Amazon didn’t reveal a phone or a set-top box as many speculated it would (not yet, anyway), but it did announce a murder of Kindles (not a lot of people know this, but Kindles and crows both take the same collective noun), including some 9-inch HD devices that are priced to move. Priced to move content, that is. (BOOM, PROFESSIONAL WRITER HERE.)

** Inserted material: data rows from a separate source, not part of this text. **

theorem State.quoined_steady {r s : State} (h : Steady r s) :
    Steady r (State.quoined s) := by
  unfold State.quoined
  repeat' first
    | with_reducible assumption
    | (extract_lets +onlyGivenNames x; with_reducible refine Steady.name (r := r) (s := x) ?_ (fun hx => ?_); (on_goal 2 => clear_value x); (on_goal 1 => subst x))
    | (extract_lets +onlyGivenNames x; clear_value x)
    | with_reducible exact Steady.upd_retaining_retained_weir_ckptAreas (by assumption)
    | with_reducible apply State.setFlds_steady
    | with_reducible apply State.saveSettings_steady
    | with_reducible apply State.clearPeerTook_steady
    | with_reducible apply Steady.upd_retaining_retained_weir_ckptAreas

theorem State.quoinAmend_steady {r s : State} {j : Job} (h : Steady r s) :
    Steady r (State.quoinAmend s j) := by
  unfold State.quoinAmend
  repeat' first
    | with_reducible assumption
    | intro _
    | (extract_lets +onlyGivenNames x; with_reducible refine Steady.name (r := r) (s := x) ?_ (fun hx => ?_); (on_goal 2 => clear_value x); (on_goal 1 => subst x))
    | (extract_lets +onlyGivenNames x; with_reducible refine Steady.name (r := r) (s := x.1) ?_ (fun hx => ?_); (on_goal 2 => clear_value x); (on_goal 1 => subst x))
    | (extract_lets +onlyGivenNames x; have hx : ∀ a, x a = x a := (fun _ => rfl); clear hx; subst x)
    | (extract_lets +onlyGivenNames x; clear_value x)
    | with_reducible exact Steady.upd_forme_amends_adm_servers_job (by assumption)
    | with_reducible apply State.applyCaptures_steady
    | with_reducible apply State.removeFlow_steady
    | with_reducible apply State.beginFlow_steady
    | with_reducible apply State.mendGroups_steady
    | with_reducible apply State.quoinBerths_steady
    | with_reducible apply State.quoined_steady
    | with_reducible apply State.releaseClaims_steady
    | with_reducible apply Steady.foldl
    | with_reducible apply Steady.foldl_fst
    | with_reducible apply Steady.upd_forme_amends_adm_servers_job

theorem State.quoinFull_steady {r s : State} {j : Job} (h : Steady r s) :
    Steady r (State.quoinFull s j) := by
  unfold State.quoinFull
  repeat' first
    | with_reducible assumption
    | intro _
    | (extract_lets +onlyGivenNames x; with_reducible refine Steady.name (r := r) (s := x) ?_ (fun hx => ?_); (on_goal 2 => clear_value x); (on_goal 1 => subst x))
    | (extract_lets +onlyGivenNames x; with_reducible refine Steady.name (r := r) (s := x.1) ?_ (fun hx => ?_); (on_goal 2 => clear_value x); (on_goal 1 => subst x))
    | (extract_lets +onlyGivenNames x; have hx : ∀ a, x a = x a := (fun _ => rfl); clear hx; subst x)
    | (extract_lets +onlyGivenNames x; clear_value x)
    | with_reducible exact Steady.upd_tasks (by assumption)
    | with_reducible exact Steady.upd_forme_amends_adm_servers_fencedLanes_fencedEngines_taken_saved (by assumption)
    | with_reducible apply State.abortTasks_steady
    | with_reducible apply State.applyCaptures_steady
    | with_reducible apply State.supplyThresholds_steady
    | with_reducible apply State.freshStations_steady
    | with_reducible apply State.freshCounters_steady
    | with_reducible apply State.takeEpoch_steady
    | with_reducible apply State.endAttempt_steady
    | with_reducible apply State.quoined_steady
    | with_reducible apply State.setFld_steady
    | with_reducible apply Steady.foldl
    | with_reducible apply Steady.foldl_fst
    | with_reducible apply Steady.upd_tasks
    | with_reducible apply Steady.upd_forme_amends_adm_servers_fencedLanes_fencedEngines_taken_saved

theorem State.step8_steady {r s : State} {j : Job} (h : Steady r s) :
    Steady r (State.step8 s j) := by
  unfold State.step8
  repeat' first
    | with_reducible assumption
    | with_reducible apply Steady.ite
    | with_reducible apply State.releaseClaims_steady
    | with_reducible apply State.refuse_steady
    | with_reducible apply State.endAttempt_steady
    | with_reducible apply State.quoinAmend_steady
    | with_reducible apply State.quoinFull_steady
    | (with_reducible refine Steady.of_fst ?_ (by assumption))
    | (with_reducible refine Steady.of_snd ?_ (by assumption))
    | split
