-- ==== Sys2Proof/Laws/FrameGuardPort.lean ====
section
/-! SUPPORT. What the operations of Machine/GuardPort.lean leave as it is. -/

set_option Elab.async false
set_option linter.unusedTactic false
set_option linter.unreachableTactic false

namespace Sys2Proof.Machine

open Sys2Proof.Safety

theorem State.guardFail_steady {r s : State} {status : Nat} (h : Steady r s) :
    Steady r (State.guardFail s status) := by
  unfold State.guardFail
  repeat' first
    | with_reducible assumption
    | with_reducible exact Steady.upd_guardResp (by assumption)
    | with_reducible apply State.raiseOn_steady
    | with_reducible apply Steady.upd_guardResp

theorem State.forget_steady {r s : State} (h : Steady r s) :
    Steady r (State.forget s) := by
  unfold State.forget
  exact h.trans ⟨rfl, id, fun k => ⟨k.1, k.2.1, k.2.2.1, RegFile.wf_filter k.2.2.2.1, k.2.2.2.2⟩⟩

theorem State.afterGuard_steady {r s : State} {off : Nat} (h : Steady r s) :
    Steady r (State.afterGuard s off) := by
  unfold State.afterGuard
  repeat' first
    | with_reducible assumption
    | with_reducible apply Steady.ite
    | with_reducible apply State.tableWritten_steady
    | with_reducible apply State.resetSrc_steady
    | split

theorem State.guardRead_steady {r s : State} {a1 : BitVec 32} (h : Steady r s) :
    Steady r (State.guardRead s a1) := by
  unfold State.guardRead
  repeat' first
    | with_reducible assumption
    | with_reducible apply Steady.ite
    | with_reducible exact Steady.upd_guardResp (by assumption)
    | with_reducible apply State.guardFail_steady
    | split
    | with_reducible apply Steady.upd_guardResp

theorem State.guardRepair_steady {r s : State} {a1 : BitVec 32} {ws : List (BitVec 32)} (h : Steady r s) :
    Steady r (State.guardRepair s a1 ws) := by
  unfold State.guardRepair
  repeat' first
    | with_reducible assumption
    | with_reducible apply Steady.ite
    | with_reducible exact Steady.upd_repair_guardResp (by assumption)
    | with_reducible apply State.guardFail_steady
    | split
    | with_reducible apply Steady.upd_repair_guardResp

theorem State.guardGap_steady {r s : State} (h : Steady r s) :
    Steady r (State.guardGap s) := by
  unfold State.guardGap
  repeat' first
    | with_reducible assumption
    | with_reducible apply Steady.ite
    | with_reducible apply State.guardFail_steady
    | split

end Sys2Proof.Machine
end

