theorem exec_pktDoorbell (h : TenancyMay r t s) (hq : QueuesHold s) (he : (s.tenRun t).pushes = []) :
    exec (.pktDoorbell r t v) s = .next ((answered s).pktPush t v).finish :=
  next_finish_congr (State.hostPage_pktDoorbell h hq he)

theorem exec_chunkWrite (hr : s.ready = true) (hd : s.runs .fclk = true) (flow : BitVec 12) :
    exec (.chunkWrite flow) s = .next (s.chunkWrite flow.toNat).finish :=
  next_finish_congr (State.whenUp_inDomain hr hd (fun s => s.chunkWrite flow.toNat))

end

/-- A push for an encode flow of the tenancy returns space, or is counted. -/
theorem State.pktPush_encode {s : State} {t : Nat} {v : Word} {fe : FlowEntry} {e : EncEntry}
    (hfe : s.flowOf? t (getBits v 0 12) = some fe) (he : s.enc? (getBits v 0 12) = some e) : s.pktPush t v =
      if (s.run (getBits v 0 12)).enc.returns e.pktSize (getBits v 12 30) then
        s.modEnc (getBits v 0 12) (fun x => { x with rdOff := getBits v 12 30 })
      else s.incFld (F.TEN_PKT_STATUS_BAD_PUSH t) := by
  unfold State.pktPush
  simp only [hfe, he]

section
variable {s : State} {flow : Nat} {fe : FlowEntry} {e : EncEntry} {c : Chunk} {rest : List Chunk} {t : Task}
  (hfe : s.flow? flow = some fe) (he : s.enc? flow = some e) (hout : (s.run flow).enc.chunkOut = 0)
  (hc : (s.run flow).enc.chunks = c :: rest) (ht : s.task? c.task = some t) (hstop : t.stopping = false)
  (hphase : t.phase = .chunking) (hwin : inWindows t.windows false true e.pktBase e.pktSize = true)

include hfe he hout hc ht hstop hphase hwin

/-- The next chunk of a frame that has reached Outfall is written when it has a place. -/
theorem State.chunkWrite_placed {pad : Nat} (hp : (s.run flow).enc.place e.pktSize c.image.length = some pad) :
    s.chunkWrite flow =
      let w := (s.putChunk fe e c pad).modTask t.id (fun t => { t with writesOut := t.writesOut + 1 })
      if bit c.flags 1 then w.placeOutputs t.id else w := by
  unfold State.chunkWrite
  simp only [hfe, he, hc, ht, hp]
  rw [if_neg (not_not.2 hout), if_neg (Bool.eq_false_iff.1 hstop), if_neg (fun h => h.1 hphase), if_neg (by rw [hwin]; decide)]

/-- With no place for it, the ring is FULL. -/
theorem State.chunkWrite_full (hp : (s.run flow).enc.place e.pktSize c.image.length = none) :
    s.chunkWrite flow = (s.setFld (F.TEN_PKT_STATUS_FULL fe.ten) 1).raiseOn 0x05 (.flow flow) := by
  unfold State.chunkWrite
  simp only [hfe, he, hc, ht, hp]
  rw [if_neg (not_not.2 hout), if_neg (Bool.eq_false_iff.1 hstop), if_neg (fun h => h.1 hphase), if_neg (by rw [hwin]; decide)]

end

/-! ### The statements -/

/-- Settles O31: a tick is barred, meets no post by s_k, is held by a pool, or starts the frame of a fresh post. -/
theorem encodeTickStarts : Obligations.EncodeTickStarts := by
  intro s flow f fe e b t0 hr hfe he hb ht k sk u posts
  rw [exec_encodeStart hr]
  refine ⟨fun hbar => ?_, fun hfree hstart hreset => ?_⟩
  · have hbar : u.tickBarred fe flow.toNat := by rwa [State.tickBarred, Bool.not_eq_true']
    exact next_finish_congr (State.encodeStart_barred hr hfe he hb ht rfl rfl rfl hbar)
  · have hbar : ¬ u.tickBarred fe flow.toNat := by simp [State.tickBarred, hfree, hstart, hreset]
    refine ⟨fun hp => ?_, fun q rest hp => ⟨fun hlate => ?_, fun hq hpool => ?_, fun d r hq hpool hd hslot => ?_⟩⟩
    · have hnone : ∀ q ∈ posts.head?, sk < q.tArr := by simp [hp]
      exact next_finish_congr (State.encodeStart_noPost hr hfe he hb ht rfl rfl rfl hbar hnone)
    · have hlater : ∀ q ∈ posts.head?, sk < q.tArr := by simpa [hp] using hlate
      exact next_finish_congr (State.encodeStart_noPost hr hfe he hb ht rfl rfl rfl hbar hlater)
    · exact next_finish_congr (State.encodeStart_poolHolds hr hfe he hb ht rfl rfl rfl hbar hp hq hpool)
    · exact fun hfresh => next_finish_congr
        (State.encodeStart_fresh hr hfe he hb ht rfl rfl rfl hbar hp hq hpool hd hslot hfresh)

/-- Settles O32: a push of a read offset is one choice, and a chunk that may be written is written by whether it has a place. -/
theorem packetRingMoves : Obligations.PacketRingMoves := by
  intro s fe e flow he hs c
  refine ⟨fun r t v hmay hq hempty hfe hflow => ?_, fun ch rest t hd hfe hout hc ht hstop hphase hwin => ?_⟩
  · rw [exec_pktDoorbell hmay hq hempty]
    rw [← hflow] at hfe he
    exact next_finish_congr ((State.pktPush_encode (s := answered s) hfe he).trans (by rw [hflow]; rfl))
  · rw [exec_chunkWrite hs.2 hd]
    exact ⟨fun hp => next_finish_congr (State.chunkWrite_full hfe he hout hc ht hstop hphase hwin hp),
      fun pad hp => next_finish_congr (State.chunkWrite_placed hfe he hout hc ht hstop hphase hwin hp)⟩

end Sys2Proof.Machine
end

section
/-! PROOFS of the statement about Riffle's known-answer evaluation and factory fault injection: what a GO of RFL_KAT_CTRL takes, how
the evaluation ends (R338), and what a write of TST_INJ does in test mode and outside it (R467). -/

namespace Sys2Proof.Machine

open Sys2Proof.Safety

/-! ### A GO of RFL_KAT_CTRL (R338) -/

theorem getBits_mod_width (w : Word) (lo n : Nat) : getBits w lo n % 2 ^ n = getBits w lo n := Nat.mod_mod _ _

/-- A write of RFL_KAT_CTRL stores FLOW, KIND and J. -/
theorem storeFields_katCtrl (w v : Word) : storeFields .rw Row.RFL_KAT_CTRL.fields w v =
    putBits (putBits (putBits w 0 12 (getBits v 0 12)) 18 2 (getBits v 18 2)) 20 3 (getBits v 20 3) := rfl

/-- FLOW, KIND and J of RFL_KAT_CTRL once a word has been written to it. -/
theorem storeFields_katCtrl_fields (w v : Word) : let x := storeFields .rw Row.RFL_KAT_CTRL.fields w v
    getBits x 0 12 = getBits v 0 12 ∧ getBits x 18 2 = getBits v 18 2 ∧ getBits x 20 3 = getBits v 20 3 := by
  rw [storeFields_katCtrl]
  refine ⟨?_, ?_, ?_⟩
  · rw [getBits_putBits_below _ _ (by decide) (by decide), getBits_putBits_below _ _ (by decide) (by decide),
      getBits_putBits _ _ (by decide), getBits_mod_width]
  · rw [getBits_putBits_below _ _ (by decide) (by decide), getBits_putBits _ _ (by decide), getBits_mod_width]
  · rw [getBits_putBits _ _ (by decide), getBits_mod_width]

/-- The state once the written word of RFL_KAT_CTRL is stored. -/
def State.katStored (s : State) (v : Word) : State :=
  s.setReg Row.RFL_KAT_CTRL.base (storeFields .rw Row.RFL_KAT_CTRL.fields (s.regs.get Row.RFL_KAT_CTRL.base) v)

/-- The seed, the counter and the written FLOW, KIND and J: what a GO takes. -/
def State.katOperands (s : State) (v : Word) : Nat × Nat × Nat × Nat × Nat × Nat :=
  (s.fld F.RFL_KAT_SEED_SEED, s.fld F.RFL_KAT_CTR_LO_C_LO, s.fld F.RFL_KAT_CTR_HI_C_HI,
    getBits v 0 12, getBits v 18 2, getBits v 20 3)

section
variable {s : State}

/-- A field of another register than the one replaced. -/
theorem State.fld_setReg_other {off : Nat} {w : Word} {f : Field} (h : f.off ≠ off) : (s.setReg off w).fld f = s.fld f :=
  congrArg f.of (s.regs.get_set_other w h)

/-- A field of the register replaced. -/
theorem State.fld_setReg_same {f : Field} (h : s.regs.wf = true) (w : Word) : (s.setReg f.off w).fld f = f.of w :=
  congrArg f.of (RegFile.get_set_same h f.off w)

/-- The evaluation's six fields, read once the written word is stored. -/
theorem State.katStored_operands (h : s.regs.wf = true) (v : Word) :
    ((s.katStored v).fld F.RFL_KAT_SEED_SEED, (s.katStored v).fld F.RFL_KAT_CTR_LO_C_LO, (s.katStored v).fld F.RFL_KAT_CTR_HI_C_HI,
      (s.katStored v).fld F.RFL_KAT_CTRL_FLOW, (s.katStored v).fld F.RFL_KAT_CTRL_KIND, (s.katStored v).fld F.RFL_KAT_CTRL_J) =
    s.katOperands v := by
  obtain ⟨hflow, hkind, hj⟩ := storeFields_katCtrl_fields (s.regs.get Row.RFL_KAT_CTRL.base) v
  have hother : ∀ f : Field, f.off ≠ Row.RFL_KAT_CTRL.base → (s.katStored v).fld f = s.fld f :=
    fun _ hf => State.fld_setReg_other hf
  have hflow : (s.katStored v).fld F.RFL_KAT_CTRL_FLOW = getBits v 0 12 :=
    (State.fld_setReg_same (f := F.RFL_KAT_CTRL_FLOW) h _).trans hflow
  have hkind : (s.katStored v).fld F.RFL_KAT_CTRL_KIND = getBits v 18 2 :=
    (State.fld_setReg_same (f := F.RFL_KAT_CTRL_KIND) h _).trans hkind
  have hj : (s.katStored v).fld F.RFL_KAT_CTRL_J = getBits v 20 3 :=
    (State.fld_setReg_same (f := F.RFL_KAT_CTRL_J) h _).trans hj
  rw [hflow, hkind, hj, hother _ (by decide), hother _ (by decide), hother _ (by decide)]
  rfl

/-- While no evaluation runs, a GO takes its operands, and DONE is cleared. -/
theorem State.writeKat_go {v : Word} (h : s.regs.wf = true) (hgo : getBits v 16 1 = 1) (hk : s.katDue = none) :
    s.writeKat v = ({ s.katStored v with katDue := some (s.katOperands v) } : State).setFld F.RFL_KAT_CTRL_DONE 0 := by
  have hfree : (s.katStored v).katDue.isNone = true := by
    rw [State.katStored, State.setReg_katDue, hk]
    rfl
  unfold State.writeKat
  extract_lets u
  rw [show u = s.katStored v from rfl, if_pos ⟨hgo, hfree⟩, State.katStored_operands h v]

theorem exec_katGo {r : CsReq} (h : ManagementMay r s) (hd : s.slotStopped Row.RFL_KAT_CTRL.base = false) (v : Word) :
    exec (.katGo r v) s = .next ((answered s).writeKat v).finish :=
  next_finish_congr (State.hostWrite_kat h hd)

/-! ### The end of the evaluation (R338) -/

theorem exec_katDone (h : s.ready = true) : exec .katDone s = .next s.katDone :=
  congrArg Host.Outcome.next (s.whenUp_ready h State.katDone)

theorem State.katDone_due {seed lo hi flow kind j : Nat} (h : s.katDue = some (seed, lo, hi, flow, kind, j)) :
    s.katDone = ({ s with katDue := none } : State).setFlds
      [(F.RFL_KAT_OUT_LO_OUT, (katResult seed lo hi flow kind j).1), (F.RFL_KAT_OUT_HI_OUT, (katResult seed lo hi flow kind j).2),
        (F.RFL_KAT_CTRL_DONE, 1)] := by
  unfold State.katDone
  rw [h]

/-! ### A write of TST_INJ (R467) -/

/-- In test mode no check stops a management write of TST_INJ, READY or not (R34). -/
theorem State.accessFails_inj {r : CsReq} (hn : FromHost r) (hv : r.view = 16) (ht : s.testMode = true) :
    s.accessFails r Row.TST_INJ.base 8 true = none := by
  have hshape : ¬ (8 ≠ 8 ∨ Row.TST_INJ.base % 8 ≠ 0 ∨ 16 < r.view ∨ (r.node ≠ 0x28 ∧ r.node ≠ 0x29)) := by
    rintro (h | h | h | ⟨h28, h29⟩)
    · exact h rfl
    · exact h (by decide)
    · omega
    · exact hn.elim h28 h29
  have hknown : ¬ (regAt Row.TST_INJ.base).isNone = true := by decide +kernel
  have hstate : s.stateRefuses 16 Row.TST_INJ.base true = false := by
    unfold State.stateRefuses
    rw [ht, show regionOf Row.TST_INJ.base = .test from by decide]
    cases s.ready <;> rfl
  unfold State.accessFails
  rw [if_neg hshape, if_neg hknown, hv, hstate]
  rfl

/-- The effect of a write of TST_INJ is its own operation. -/
theorem State.writeEffect_inj (s : State) (r : CsReq) (v : Word) (f : Fetch) :
    s.writeEffect r Row.TST_INJ.base v f = s.writeInj v := by
  unfold State.writeEffect
  rw [show regionOf Row.TST_INJ.base = .test from by decide]
  unfold State.topEffect
  rw [if_neg (by decide), if_neg (by decide), if_neg (by decide), if_pos rfl]

/-- In test mode a write of TST_INJ whose turn has come reaches the register. -/
theorem State.hostWrite_testInj {r : CsReq} {v : Word} (hn : FromHost r) (hv : r.view = 16) (ht : s.testMode = true)
    (hd : s.dead = false) (hq : s.qclkHeld = false) (hh : s.heldCs = []) :
    s.hostWrite r Row.TST_INJ.base 8 v [] = (answered s).writeInj v := by
  have hwaits : s.accessWaits = false := by
    unfold State.accessWaits
    rw [hq, hh, List.isEmpty_nil, Bool.not_true, Bool.and_false, Bool.or_false]
  have hclock : s.waitsFor r Row.TST_INJ.base 8 true = false :=
    State.waitsFor_running (State.slotStopped_never (by decide)) r 8 true
  have hnow : s.hostWrite r Row.TST_INJ.base 8 v [] =
      s.csWriteNow r Row.TST_INJ.base 8 (fun s => s.writeEffect r Row.TST_INJ.base v []) := by
    unfold State.hostWrite State.csWrite
    rw [hd, hwaits, hclock]
    rfl
  have heffect : s.csWriteNow r Row.TST_INJ.base 8 (fun s => s.writeEffect r Row.TST_INJ.base v []) =
      (answered s).writeEffect r Row.TST_INJ.base v [] := by
    unfold State.csWriteNow
    rw [State.accessFails_inj hn hv ht]
    exact if_neg (by omega)
  rw [hnow, heffect, State.writeEffect_inj]

theorem State.writeInj_mission (h : s.testMode = false) (v : Word) : s.writeInj v = s := if_pos (by rw [h]; rfl)

/-- The state once the written word of TST_INJ is stored. -/
def State.injStored (s : State) (v : Word) : State :=
  s.setReg Row.TST_INJ.base (storeFields .rw Row.TST_INJ.fields (s.regs.get Row.TST_INJ.base) v)

/-- What a stored TST_INJ starts in test mode. -/
def State.injectStored (s : State) : State :=
  if !s.flag F.TST_INJ_ARM then s
  else if s.fld F.TST_INJ_COUNT = 0 then s.setFld F.TST_INJ_ARM 0
  else if s.flag F.TST_INJ_RAIL then s.injectRail
  else injectEvents (s.fld F.TST_INJ_SOURCE) (s.fld F.TST_INJ_COUNT) s

/-- In test mode the written word is stored and then acts. -/
theorem State.writeInj_test (h : s.testMode = true) (v : Word) : s.writeInj v = (s.injStored v).injectStored :=
  if_neg (by rw [h]; decide)

theorem State.injectStored_unarmed (h : s.flag F.TST_INJ_ARM = false) : s.injectStored = s := if_pos (by rw [h]; rfl)

theorem State.injectStored_empty (h : s.flag F.TST_INJ_ARM = true) (hc : s.fld F.TST_INJ_COUNT = 0) :
    s.injectStored = s.setFld F.TST_INJ_ARM 0 :=
  (if_neg (by rw [h]; decide)).trans (if_pos hc)

theorem State.injectStored_rail (h : s.flag F.TST_INJ_ARM = true) (hc : s.fld F.TST_INJ_COUNT ≠ 0)
    (hr : s.flag F.TST_INJ_RAIL = true) : s.injectStored = s.injectRail :=
  (if_neg (by rw [h]; decide)).trans ((if_neg hc).trans (if_pos hr))

theorem State.injectStored_events (h : s.flag F.TST_INJ_ARM = true) (hc : s.fld F.TST_INJ_COUNT ≠ 0)
    (hr : s.flag F.TST_INJ_RAIL = false) :
    s.injectStored = injectEvents (s.fld F.TST_INJ_SOURCE) (s.fld F.TST_INJ_COUNT) s :=
  (if_neg (by rw [h]; decide)).trans ((if_neg hc).trans (if_neg (by rw [hr]; decide)))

The Macalope has long wondered why everyone has to be making their own tablets, phones, and toaster-fridges—used to be that you would just try to be the best you can be and the kids would beat a path to your door—but Amazon really seems to be getting it right. Because while it’s made its own platform, it’s still working hard to get on other devices.
“Verizon Wireless to preload Amazon apps on select Android devices” (tip o’ the antlers to Michael Gartenberg)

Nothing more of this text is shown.